__TASK BRIEF__
Would you output all the entries below without altering a word?

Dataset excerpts

-- ==== Sys2Proof/Tests/Slice0.lean ====
section
/-! SUPPORT. Checks of the model against the spec's own encodings and vectors (30_encoding.md, 95_test_vectors.md), ill-formed terms
refused, and a witness for the hypotheses of every statement that has some. -/

namespace Sys2Proof.Tests

open Sys2Proof Sys2Proof.Machine Sys2Proof.Safety

/-! ### Small states -/

/-- After reset, with a built-in font of zeros in the place of the open one, so that the kernel can compute. -/
def dark : State := { State.reset with dfontGlyphs := Vector.replicate 95 0 }

/-- `dark` after a successful `INIT`. -/
def ready : State := { dark with life := .active freshDisplay }

/-- `dark` after `INIT` and `RELEASE`. -/
def ended : State := { dark with life := .released }

/-- 95_test_vectors.md section 2.4's font T3: 3 by 3, `A` and `X` are 0x155, `B` is 0x1EF, the rest 0. -/
def t3 : Font :=
  { w := 3, h := 3, glyphs := ((Vector.replicate 95 0).set 33 0x155).set 34 0x1EF |>.set 56 0x155 }

/-- A font of the geometry `w` by `h` with glyphs of zeros. -/
def plainFont (w h : Byte) : Font := { w := w, h := h, glyphs := Vector.replicate 95 0 }

/-- `s` with a user font. -/
def withFont (s : State) (f : Font) : State := { s with ufont := some f }

/-- `ready` with a given `back`. -/
def withBack (c : Color16) : State := { dark with life := .active { freshDisplay with back := bufFill c } }

/-- The scroll of `"A"` in T3 just started. -/
def run0 : ScrollRun := { cols := List.replicate 19 0, pos := 0, color := 0xF800, delay := 0, count := 0 }

/-- A scroll in flight at its window `pos`. -/
def inFlight (pos : Nat) : State :=
  { dark with life := .active { freshDisplay with scroll := .running { run0 with pos := pos, count := pos } } }

/-- `s` with command words waiting. -/
def sent (s : State) (ws : List Word) : State := { s with cmd := ws }

/-- The response words of an outcome. -/
def answer : Out → Option (List Word)
  | .next t => some t.rsp
  | .fault _ => none
  | .refused _ => none

/-- Some cells of `back` after an outcome. -/
def backAt (cells : List Nat) : Out → Option (List (Option Color16))
  | .next t => t.display.map fun d => cells.map fun i => d.back[i]?
  | .fault _ => none
  | .refused _ => none

/-- Some cells of `front` after an outcome. -/
def frontAt (cells : List Nat) : Out → Option (List (Option Color16))
  | .next t => t.display.map fun d => cells.map fun i => d.front[i]?
  | .fault _ => none
  | .refused _ => none

/-! ### Ill-formed terms are refused by `wf` -/

theorem test_wf_setAllRaw : (Instr.setAllRaw (List.replicate 65536 0)).wf = false := by
  simp only [Instr.wf, List.length_replicate]; decide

__RESPONSE AREA__
-- ==== Sys2Proof/Tests/Slice0.lean ====
section
/-! SUPPORT. Checks of the model against the spec's own encodings and vectors (30_encoding.md, 95_test_vectors.md), ill-formed terms
refused, and a witness for the hypotheses of every statement that has some. -/

namespace Sys2Proof.Tests

open Sys2Proof Sys2Proof.Machine Sys2Proof.Safety

/-! ### Small states -/

/-- After reset, with a built-in font of zeros in the place of the open one, so that the kernel can compute. -/
def dark : State := { State.reset with dfontGlyphs := Vector.replicate 95 0 }

/-- `dark` after a successful `INIT`. -/
def ready : State := { dark with life := .active freshDisplay }

/-- `dark` after `INIT` and `RELEASE`. -/
def ended : State := { dark with life := .released }

/-- 95_test_vectors.md section 2.4's font T3: 3 by 3, `A` and `X` are 0x155, `B` is 0x1EF, the rest 0. -/
def t3 : Font :=
  { w := 3, h := 3, glyphs := ((Vector.replicate 95 0).set 33 0x155).set 34 0x1EF |>.set 56 0x155 }

/-- A font of the geometry `w` by `h` with glyphs of zeros. -/
def plainFont (w h : Byte) : Font := { w := w, h := h, glyphs := Vector.replicate 95 0 }

/-- `s` with a user font. -/
def withFont (s : State) (f : Font) : State := { s with ufont := some f }

/-- `ready` with a given `back`. -/
def withBack (c : Color16) : State := { dark with life := .active { freshDisplay with back := bufFill c } }

/-- The scroll of `"A"` in T3 just started. -/
def run0 : ScrollRun := { cols := List.replicate 19 0, pos := 0, color := 0xF800, delay := 0, count := 0 }

/-- A scroll in flight at its window `pos`. -/
def inFlight (pos : Nat) : State :=
  { dark with life := .active { freshDisplay with scroll := .running { run0 with pos := pos, count := pos } } }

/-- `s` with command words waiting. -/
def sent (s : State) (ws : List Word) : State := { s with cmd := ws }

/-- The response words of an outcome. -/
def answer : Out → Option (List Word)
  | .next t => some t.rsp
  | .fault _ => none
  | .refused _ => none

/-- Some cells of `back` after an outcome. -/
def backAt (cells : List Nat) : Out → Option (List (Option Color16))
  | .next t => t.display.map fun d => cells.map fun i => d.back[i]?
  | .fault _ => none
  | .refused _ => none

/-- Some cells of `front` after an outcome. -/
def frontAt (cells : List Nat) : Out → Option (List (Option Color16))
  | .next t => t.display.map fun d => cells.map fun i => d.front[i]?
  | .fault _ => none
  | .refused _ => none

/-! ### Ill-formed terms are refused by `wf` -/

theorem test_wf_setAllRaw : (Instr.setAllRaw (List.replicate 65536 0)).wf = false := by
  simp only [Instr.wf, List.length_replicate]; decide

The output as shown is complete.